-- ==== Sys2Proof/Machine/Ops.lean ====
section
/-! DEFINITION. The named operations over registers, strands, memories, translation, messages and tasks that the
meanings share, and taking a trap. -/

namespace Sys2Proof.Machine

/-! ## Registers (R15, R16, R17) -/

/-- s[r] of a strand; s0 reads zero. -/
def getS (s : State) (k : Nat) (r : SReg) : Word := if r = 0 then 0 else Sparse.read s.rf.s (k * 64 + r.toNat)

/-- Writes s[r] of a strand; a write to s0 is discarded. -/
def setS (s : State) (k : Nat) (r : SReg) (v : Word) : State :=
  if r = 0 then s else { s with rf := { s.rf with s := Sparse.write s.rf.s (k * 64 + r.toNat) v } }

/-- p[n] of a strand; p7 reads true. -/
def getP (s : State) (k : Nat) (n : Reg3) : Bool := n = 7 || (Sparse.read s.rf.p k).getLsbD n.toNat

/-- The byte with one bit set to a value. -/
def setBit8 (b : Byte) (n : Nat) (v : Bool) : Byte :=
  if v then b ||| (1#8 <<< n) else b &&& ~~~(1#8 <<< n)

/-- Writes p[n] of a strand; a write to p7 is discarded. -/
def setP (s : State) (k : Nat) (n : Reg3) (v : Bool) : State :=
  if n = 7 then s else
    { s with rf := { s.rf with p := Sparse.write s.rf.p k (setBit8 (Sparse.read s.rf.p k) n.toNat v) } }

/-- g[n] of a group; g0 reads zero. -/
def getG (s : State) (gk : Nat) (n : GReg) : DWord := if n = 0 then 0 else Sparse.read s.rf.g (gk * 32 + n.toNat)

/-- Writes g[n] of a group; a write to g0 is discarded. -/
def setG (s : State) (gk : Nat) (n : GReg) (v : DWord) : State :=
  if n = 0 then s else { s with rf := { s.rf with g := Sparse.write s.rf.g (gk * 32 + n.toNat) v } }

/-- h[n] of a group. -/
def getH (s : State) (gk : Nat) (n : Reg3) : BitVec 256 := Sparse.read s.rf.h (gk * 8 + n.toNat)

/-- Writes h[n] of a group. -/
def setH (s : State) (gk : Nat) (n : Reg3) (v : BitVec 256) : State :=
  { s with rf := { s.rf with h := Sparse.write s.rf.h (gk * 8 + n.toNat) v } }

/-- j[n] of a group. -/
def getJ (s : State) (gk : Nat) (n : Nat) : JoinMask := AMap.getD s.rf.j (gk * 8 + n) ⟨0, 0, 0⟩

/-- Writes j[n] of a group. -/
def setJ (s : State) (gk : Nat) (n : Nat) (v : JoinMask) : State :=
  { s with rf := { s.rf with j := AMap.put s.rf.j (gk * 8 + n) v } }

/-- k[n] of a group. -/
def getK (s : State) (gk : Nat) (n : KReg) : Token := AMap.getD s.rf.k (gk * 16 + n.toNat) ⟨0, 0⟩

/-- Writes k[n] of a group. -/
def setK (s : State) (gk : Nat) (n : KReg) (v : Token) : State :=
  { s with rf := { s.rf with k := AMap.put s.rf.k (gk * 16 + n.toNat) v } }

/-- The pair whose even register is r: the lower-numbered register holds bits [31:0] (R17). -/
def getPair (s : State) (k : Nat) (r : SReg) : DWord := getS s k (r + 1) ++ getS s k r

/-- Writes a pair. -/
def setPair (s : State) (k : Nat) (r : SReg) (v : DWord) : State :=
  setS (setS s k r (v.setWidth 32)) k (r + 1) (v.extractLsb' 32 32)

/-- The even register of the n-th pair. -/
def evenReg (n : BitVec 5) : SReg := n ++ 0#1

/-- n registers from r up as 32-bit words in memory order. -/
def getRegs (s : State) (k : Nat) (r : SReg) : Nat → List Word
  | 0 => []
  | n + 1 => getS s k r :: getRegs s k (r + 1) n

/-- Writes 32-bit words to registers from r up. -/
def setRegs (s : State) (k : Nat) (r : SReg) : List Word → State
  | [] => s
  | w :: ws => setRegs (setS s k r w) k (r + 1) ws

/-- The number that words hold, the first the least significant. -/
def natOfWords : List Word → Nat
  | [] => 0
  | w :: ws => w.toNat + 2 ^ 32 * natOfWords ws

/-- The low n words of a number. -/
def wordsOf : Nat → Nat → List Word
  | 0, _ => []
  | n + 1, v => BitVec.ofNat 32 v :: wordsOf n (v / 2 ^ 32)

/-! ## Strands, groups and the issue -/

/-- A group slot's key. -/
def gkey (core bank slot : Nat) : Nat := core * 32 + bank * 16 + slot

/-- The issuing group's key. -/
def gk (s : State) : Nat := gkey s.issue.core s.issue.bank s.issue.gslot

/-- The lanes of a mask, ascending (R87). -/
def lanesOf (m : Word) : List Nat := (List.range 32).filter (fun l => m.getLsbD l)

/-- The lanes of the active set S. -/
def lanes (s : State) : List Nat := lanesOf s.issue.mask

/-- The key of a lane's strand of the issuing group. -/
def skey (s : State) (lane : Nat) : Nat := gk s * 32 + lane

/-- The strands of S, ascending. -/
def active (s : State) : List Nat := (lanes s).map (skey s)

/-- The lowest-numbered strand of S. -/
def firstActive (s : State) : Nat := (active s).headD 0

/-- A strand; one that does not exist has exited. -/
def strandAt (s : State) (k : Nat) : Strand := AMap.getD s.strands k Strand.init

/-- Changes a strand that exists. -/
def modStrand (s : State) (k : Nat) (f : Strand → Strand) : State := { s with strands := AMap.modify s.strands k f }

/-- Changes each strand of a list. -/
def modStrands (s : State) (ks : List Nat) (f : Strand → Strand) : State :=
  ks.foldl (fun s k => modStrand s k f) s

/-- Sets a strand's PC. -/
def setPc (s : State) (k : Nat) (pc : VAddr) : State := modStrand s k (fun t => { t with pc := pc })

/-- The address after the instruction that issues. -/
def nextPc (s : State) : VAddr := s.issue.pc + 4

/-- Every strand of S continues after the instruction (R113). -/
def advance (s : State) : State := modStrands s (active s) (fun t => { t with pc := s.issue.pc + 4, wait := .run })

/-- Does f for each strand of S in ascending lane order. -/
def forActive (s : State) (f : State → Nat → State) : State := (active s).foldl f s

/-- A group of the part. -/
def groupAt? (s : State) (g : Nat) : Option Group := AMap.get? s.groups g

/-- The task of a group. -/
def taskOfGroup? (s : State) (g : Nat) : Option (Nat × Task) :=
  match AMap.get? s.groups g with
  | none => none
  | some gr => (AMap.get? s.tasks gr.task).map (fun t => (gr.task, t))

/-- The issuing task and its key. -/
def issuer? (s : State) : Option (Nat × Task) := taskOfGroup? s (gk s)

/-- Changes a task that exists. -/
def modTask (s : State) (k : Nat) (f : Task → Task) : State := { s with tasks := AMap.modify s.tasks k f }

/-- Changes a group that exists. -/
def modGroup (s : State) (k : Nat) (f : Group → Group) : State := { s with groups := AMap.modify s.groups k f }

/-- A core; one not listed is as at reset. -/
def coreAt (s : State) (c : Nat) : Core := AMap.getD s.cores c Core.init

/-- Changes a core. -/
def modCore (s : State) (c : Nat) (f : Core → Core) : State := { s with cores := AMap.put s.cores c (f (coreAt s c)) }

/-- A cluster; one not listed is as at reset. -/
def clusterAt (s : State) (c : Nat) : Cluster := AMap.getD s.clusters c Cluster.init

/-- Changes a cluster. -/
def modCluster (s : State) (c : Nat) (f : Cluster → Cluster) : State :=
  { s with clusters := AMap.put s.clusters c (f (clusterAt s c)) }

/-- A context, if it exists. -/
def ctxAt? (s : State) (c : CtxId) : Option Ctx := AMap.get? s.ctxs c.toNat

/-- Changes a context that exists. -/
def modCtx (s : State) (c : CtxId) (f : Ctx → Ctx) : State := { s with ctxs := AMap.modify s.ctxs c.toNat f }

/-- Changes a message window. -/
def windowAt (s : State) (fn : BitVec 6) : Window := AMap.getD s.windows fn.toNat Window.init

def modWindow (s : State) (fn : BitVec 6) (f : Window → Window) : State :=
  { s with windows := AMap.put s.windows fn.toNat (f (windowAt s fn)) }

/-- A copy queue, a posting buffer, an engine. -/
def queueAt (s : State) (q : Nat) : CopyQueue := AMap.getD s.queues q CopyQueue.init

def modQueue (s : State) (q : Nat) (f : CopyQueue → CopyQueue) : State :=
  { s with queues := AMap.put s.queues q (f (queueAt s q)) }

def engineAt (s : State) (e : Nat) : Engine := AMap.getD s.engines e Engine.init

def modEngine (s : State) (e : Nat) (f : Engine → Engine) : State :=
  { s with engines := AMap.put s.engines e (f (engineAt s e)) }
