-- ==== Sys2Proof/Machine/Shapes.lean ====
section
/-! DEFINITION. Copy shapes and tile-task records: their fields, what makes them invalid, and the bytes they name
(R201 to R207, R218 to R221). -/

namespace Sys2Proof.Machine

/-! ## Formats (R143, R219) -/

def isKX (f : Nat) : Bool := f == 8 || f == 9 || f == 10

/-- Bytes of an element, or of an operand row for a KX format (R219). -/
def elemBytes (f : Nat) : Nat :=
  match f with
  | 0 => 4
  | 1 => 2
  | 2 => 2
  | 5 => 4
  | 8 => 64
  | 9 => 64
  | 10 => 64
  | _ => 1

/-- Elements in one operand row of a KX format (R143). -/
def kPerRow (f : Nat) : Nat := match f with | 8 => 160 | 9 => 96 | _ => 64

/-- Scale bytes of one operand row of a KX format (R143). -/
def scaleBytes (f : Nat) : Nat := match f with | 8 => 20 | 9 => 12 | 10 => 8 | _ => 0

/-- An allocated engine format code (R219). -/
def fmtOk (f : Nat) : Bool := decide (f ≤ 10)

/-! ## Shapes -/

/-- A field of a shape register (R201). -/
def shf (h : BitVec 256) (lo n : Nat) : Nat := (h.extractLsb' lo n).toNat

/-- A signed field of a shape register. -/
def shi (h : BitVec 256) (lo n : Nat) : Int := (h.extractLsb' lo n).toInt

def shSrc (h : BitVec 256) : Nat := shf h 0 3
def shDst (h : BitVec 256) : Nat := shf h 3 3
def shQueue (h : BitVec 256) : Nat := shf h 6 4
def shXform (h : BitVec 256) : Nat := shf h 10 2
def shSfmt (h : BitVec 256) : Nat := shf h 12 4
def shDfmt (h : BitVec 256) : Nat := shf h 16 4
def shSat (h : BitVec 256) : Bool := h.getLsbD 20
def shPeer (h : BitVec 256) : BitVec 10 := h.extractLsb' 32 10
def shScoff (h : BitVec 256) : Int := shi h 42 22
def shLen (h : BitVec 256) : Nat := shf h 64 32
def shRuns1 (h : BitVec 256) : Nat := shf h 96 16 + 1
def shRuns2 (h : BitVec 256) : Nat := shf h 112 16 + 1
def shSstep1 (h : BitVec 256) : Int := shi h 128 32
def shSstep2 (h : BitVec 256) : Int := shi h 160 32
def shDstep1 (h : BitVec 256) : Int := shi h 192 32
def shDstep2 (h : BitVec 256) : Int := shi h 224 32

/-- Runs of a copy (R206). -/
def shRuns (h : BitVec 256) : Nat := shRuns1 h * shRuns2 h

/-- A CONVERT pair that R206 allows. -/
def convertPair (sf df : Nat) : Bool :=
  if sf ≤ 4 then (df ≤ 4 && df != sf) || df == 6 || df == 7 || isKX df
  else isKX sf && (df == 0 || df == 1 || df == 2)

/-- An invalid shape (R203); a KX format needs its feature (R407). -/
def invalidShape (kxOn : Bool) (h : BitVec 256) : Bool :=
  let sf := shSfmt h
  let df := shDfmt h
  decide (4 < shSrc h) || decide (4 < shDst h) || decide (11 < shQueue h) || shXform h == 3 || shf h 21 11 != 0 ||
  (shSrc h == 4 && shDst h == 4) ||
  (shXform h != 1 && (sf != 0 || df != 0 || shSat h || shScoff h != 0)) ||
  (shXform h == 2 && shLen h % 2 != 0) ||
  (shXform h == 1 &&
    (!convertPair sf df || shLen h % elemBytes sf != 0 ||
     (isKX df && decide (kPerRow df < shLen h / elemBytes sf)) ||
     (isKX sf && shLen h != 64) ||
     (shSat h && decide (4 < df)) ||
     ((isKX sf || isKX df) && !kxOn)))

/-- The alignment unit of a side (R206). -/
def shUnit (h : BitVec 256) (dst : Bool) : Nat :=
  match shXform h with
  | 0 => 1
  | 1 => elemBytes (if dst then shDfmt h else shSfmt h)
  | _ => 2

/-- The first byte of run (i1, i2) on the source side, and on the destination side but for TRANSPOSE (R206). -/
def runAddr (h : BitVec 256) (dst : Bool) (base : DWord) (i1 i2 : Nat) : Int :=
  if dst then (base.toNat : Int) + i1 * shDstep1 h + i2 * shDstep2 h
  else (base.toNat : Int) + i1 * shSstep1 h + i2 * shSstep2 h

/-- Elements of one source run under CONVERT. -/
def runElems (h : BitVec 256) : Nat :=
  if isKX (shSfmt h) then kPerRow (shSfmt h) else shLen h / elemBytes (shSfmt h)

/-- Bytes that one run writes at its destination. -/
def dstRunBytes (h : BitVec 256) : Nat :=
  if shLen h = 0 then 0
  else if shXform h = 1 then
    if isKX (shDfmt h) then 64 else runElems h * elemBytes (shDfmt h)
  else shLen h

/-- Pieces of one run on a side: first byte and length. Under TRANSPOSE the destination pieces are the elements. -/
def runPieces (h : BitVec 256) (dst : Bool) (base : DWord) (i1 i2 : Nat) : List (Int × Nat) :=
  if dst && shXform h == 2 then
    (List.range (shLen h / 2)).map (fun (j : Nat) =>
      ((base.toNat : Int) + j * shDstep1 h + i1 * 2 + i2 * shDstep2 h, 2))
  else [(runAddr h dst base i1 i2, if dst then dstRunBytes h else shLen h)]

/-- The scale vector of run r on a KX side (R207). -/
def runScale (h : BitVec 256) (dst : Bool) (base : DWord) (r : Nat) : List (Int × Nat) :=
  let f := if dst then shDfmt h else shSfmt h
  if shXform h = 1 ∧ isKX f ∧ shLen h ≠ 0 then
    [((base.toNat : Int) + shScoff h * 16 + r * scaleBytes f, scaleBytes f)]
  else []

/-- Every piece that a side of a copy names: runs in loop order and scale vectors (R205). -/
def sidePieces (h : BitVec 256) (dst : Bool) (base : DWord) : List (Int × Nat) :=
  ((List.range (shRuns2 h)).flatMap (fun i2 =>
    (List.range (shRuns1 h)).flatMap (fun i1 =>
      runPieces h dst base i1 i2 ++ runScale h dst base (i2 * shRuns1 h + i1)))).filter (fun p => p.2 != 0)

/-- The pieces lie within bytes 0 to limit − 1. -/
def piecesWithin (limit : Nat) (ps : List (Int × Nat)) : Bool :=
  ps.all (fun p => 0 ≤ p.1 && p.1 + p.2 ≤ limit)

/-- The lowest byte of the pieces that lies in a slot for which the test fails, slots being 8 KiB. -/
def lowestIn (bad : Nat → Bool) : List (Int × Nat) → Option Int
  | [] => none
  | p :: ps =>
    let here : Option Int :=
      if p.1 < 0 then some p.1
      else
        let first := p.1.toNat / 8192
        let last := (p.1.toNat + p.2 - 1) / 8192
        (((List.range (last - first + 1)).map (fun i => first + i)).find? bad).map
          (fun sl => max p.1 ((sl * 8192 : Nat) : Int))
    match here, lowestIn bad ps with
    | none, r => r
    | some a, none => some a
    | some a, some b => some (min a b)

/-- The slots of a context's share of a cluster: first absolute slot and count (R216). -/
def slotShare? (s : State) (cluster : Nat) (ctx : CtxId) : Option (Nat × Nat) :=
  match clusterShare? s cluster ctx with
  | none => none
  | some (_, _, up) =>
    if (clusterAt s cluster).resident then some (if up then 256 else 0, 256) else some (0, 512)

/-- The counters of a context's share: first absolute index and count (R216). -/
def counterShare? (s : State) (cluster : Nat) (ctx : CtxId) : Option (Nat × Nat) :=
  match clusterShare? s cluster ctx with
  | none => none
  | some (_, _, up) =>
    if (clusterAt s cluster).resident then some (if up then 2048 else 0, 2048) else some (0, 4096)

/-- The engines of a context's share: first and count (R216). -/
def engineShare? (s : State) (cluster : Nat) (ctx : CtxId) : Option (Nat × Nat) :=
  match clusterShare? s cluster ctx with
  | none => none
  | some (_, _, up) =>
    if (clusterAt s cluster).resident then some (if up then 8 else 0, 8) else some (0, 16)

/-- A slot of the share, by its relative number, is not claimed by the context (R205). -/
def unclaimed (s : State) (cluster : Nat) (ctx : CtxId) (slot : Nat) : Bool :=
  match slotShare? s cluster ctx with
  | none => true
  | some (first, n) => decide (n ≤ slot) || AMap.get? (clusterAt s cluster).claims (first + slot) != some ctx

/-! ## Records -/

/-- A field of a record: byte offset, low bit, width (R218). -/
def rcf (r : BitVec 512) (off lo n : Nat) : Nat := (r.extractLsb' (off * 8 + lo) n).toNat

def rcKind (r : BitVec 512) : Nat := rcf r 0x00 0 8
def rcEng (r : BitVec 512) : Nat := rcf r 0x00 8 4
def rcAny (r : BitVec 512) : Bool := rcf r 0x00 12 1 == 1
def rcSat (r : BitVec 512) : Bool := rcf r 0x00 13 1 == 1
def rcAcc (r : BitVec 512) : Bool := rcf r 0x00 14 1 == 1
def rcBank (r : BitVec 512) : Nat := rcf r 0x00 15 1
def rcSparse (r : BitVec 512) : Bool := rcf r 0x00 16 1 == 1
def rcDrn (r : BitVec 512) : Bool := rcf r 0x00 17 1 == 1
def rcAfmt (r : BitVec 512) : Nat := rcf r 0x00 24 4
def rcWfmt (r : BitVec 512) : Nat := rcf r 0x00 28 4
def rcD0 (r : BitVec 512) : Option Nat := if rcf r 0x04 15 1 == 1 then some (rcf r 0x04 0 12) else none
def rcD1 (r : BitVec 512) : Option Nat := if rcf r 0x04 31 1 == 1 then some (rcf r 0x04 16 12) else none
def rcAsrc (r : BitVec 512) : Nat := rcf r 0x08 0 32
def rcAstr (r : BitVec 512) : Nat := rcf r 0x0C 0 32
def rcBsrc (r : BitVec 512) : Nat := rcf r 0x10 0 32
def rcBstr (r : BitVec 512) : Nat := rcf r 0x14 0 32
def rcAsc (r : BitVec 512) : Nat := rcf r 0x18 0 32
def rcBsc (r : BitVec 512) : Nat := rcf r 0x1C 0 32
def rcMd (r : BitVec 512) : Nat := rcf r 0x20 0 32
def rcNk (r : BitVec 512) : Nat := rcf r 0x24 16 8
def rcRows (r : BitVec 512) : Nat := rcf r 0x24 8 8
def rcRow0 (r : BitVec 512) : Nat := rcf r 0x24 0 8
def rcDaddr (r : BitVec 512) : DWord := r.extractLsb' (0x28 * 8) 64
def rcDstr (r : BitVec 512) : Nat := rcf r 0x30 0 32
def rcDscoff (r : BitVec 512) : Int := (r.extractLsb' (0x34 * 8) 32).toInt
def rcDfmt (r : BitVec 512) : Nat := rcf r 0x38 4 4
def rcDsp (r : BitVec 512) : Nat := rcf r 0x38 0 2

def isWload (r : BitVec 512) : Bool := rcKind r == 1
def isMstream (r : BitVec 512) : Bool := rcKind r == 3
def isGemm (r : BitVec 512) : Bool := rcKind r == 4
def isDrain (r : BitVec 512) : Bool := rcKind r == 5

/-- The record drains rows (R220). -/
def drains (r : BitVec 512) : Bool := isDrain r || (isGemm r && rcDrn r)

/-- Scale bytes of an operand row or column (R221): twice the dense ones under SPARSE for KX7. -/
def vScale (f : Nat) (sparse : Bool) : Nat := if f == 10 && sparse then 16 else scaleBytes f

/-- Bytes of an A row (R221). -/
def aRow (sparse : Bool) : Nat := if sparse then 128 else 64

/-- Metadata bytes of a column: 16 for 8-bit formats, 8 for 16-bit ones, none without SPARSE (R221). -/
def mdBytes (f : Nat) (sparse : Bool) : Nat := if !sparse then 0 else if elemBytes f == 2 then 8 else 16

/-- Operand-memory pieces that the weights of chunk k name (R221). -/
def bPieces (r : BitVec 512) (k : Nat) : List (Int × Nat) :=
  let st := rcBstr r * k
  let v := vScale (rcWfmt r) (rcSparse r)
  let m := mdBytes (rcWfmt r) (rcSparse r)
  [((rcBsrc r + st : Nat), 256 * 64), ((rcBsc r + st : Nat), 256 * v), ((rcMd r + st : Nat), 256 * m)]

/-- Operand-memory pieces that the rows of chunk k name (R221). -/
def aPieces (r : BitVec 512) (sparse : Bool) (k : Nat) : List (Int × Nat) :=
  let st := rcAstr r * k
  [((rcAsrc r + st : Nat), rcRows r * aRow sparse), ((rcAsc r + st : Nat), rcRows r * vScale (rcAfmt r) sparse)]

/-- Rows of 64 bytes that a KX drain writes for one row of 256 values (R225). -/
def kxRows (f : Nat) : Nat := match f with | 8 => 2 | 9 => 3 | _ => 4

/-- Bytes of a drained row (R225). -/
def drainRow (f : Nat) : Nat := if isKX f then kxRows f * 64 else 256 * elemBytes f

/-- Pieces that row i of a drain writes (R225). -/
def drainPieces (r : BitVec 512) (i : Nat) : List (Int × Nat) :=
  let f := rcDfmt r
  [((((rcDaddr r).toNat + i * rcDstr r : Nat) : Int), drainRow f)] ++
  (if isKX f then
    [(((rcDaddr r).toNat : Int) + rcDscoff r + (i * (kxRows f * scaleBytes f) : Nat), kxRows f * scaleBytes f)] else [])

/-- Every piece of all drained rows. -/
def drainAll (r : BitVec 512) : List (Int × Nat) := (List.range (rcRows r)).flatMap (drainPieces r)

/-- Pieces of operand memory that a record names, by its kind (R220, R222). An MSTREAM has no field for the width of its A
rows, which depends on the plane that is active when it runs: its check takes rows of 64 bytes (DESIGN CHOICE: log 82). -/
def recordPieces (r : BitVec 512) : List (Int × Nat) :=
  ((match rcKind r with
    | 1 => bPieces r 0
    | 3 => aPieces r false 0
    | 4 => (List.range (rcNk r)).flatMap (fun k => aPieces r (rcSparse r) k ++ bPieces r k)
    | _ => []) ++
   (if drains r && rcDsp r == 2 then drainAll r else [])).filter (fun p => p.2 != 0)

/-- A copy names a byte of an absolute operand slot. -/
def copyNames (s : State) (cluster : Nat) (c : Copy) (slot : Nat) : Bool :=
  match slotShare? s cluster c.ctx with
  | none => false
  | some (first, _) =>
    let hits := fun (ps : List (Int × Nat)) =>
      (lowestIn (fun x => first + x == slot) ps).isSome
    (shSrc c.shape == 3 && hits (sidePieces c.shape false c.src)) ||
    (shDst c.shape == 3 && hits (sidePieces c.shape true c.dst))

/-- A record names a byte of an absolute operand slot. -/
def recordNames (s : State) (cluster : Nat) (r : Record) (slot : Nat) : Bool :=
  match slotShare? s cluster r.ctx with
  | none => false
  | some (first, _) => (lowestIn (fun x => first + x == slot) (recordPieces r.words)).isSome

end Sys2Proof.Machine
end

──────

> Work item
Check each line of the material for the word "slotShare", then say how many have it. Give the number only.

> Solution below
4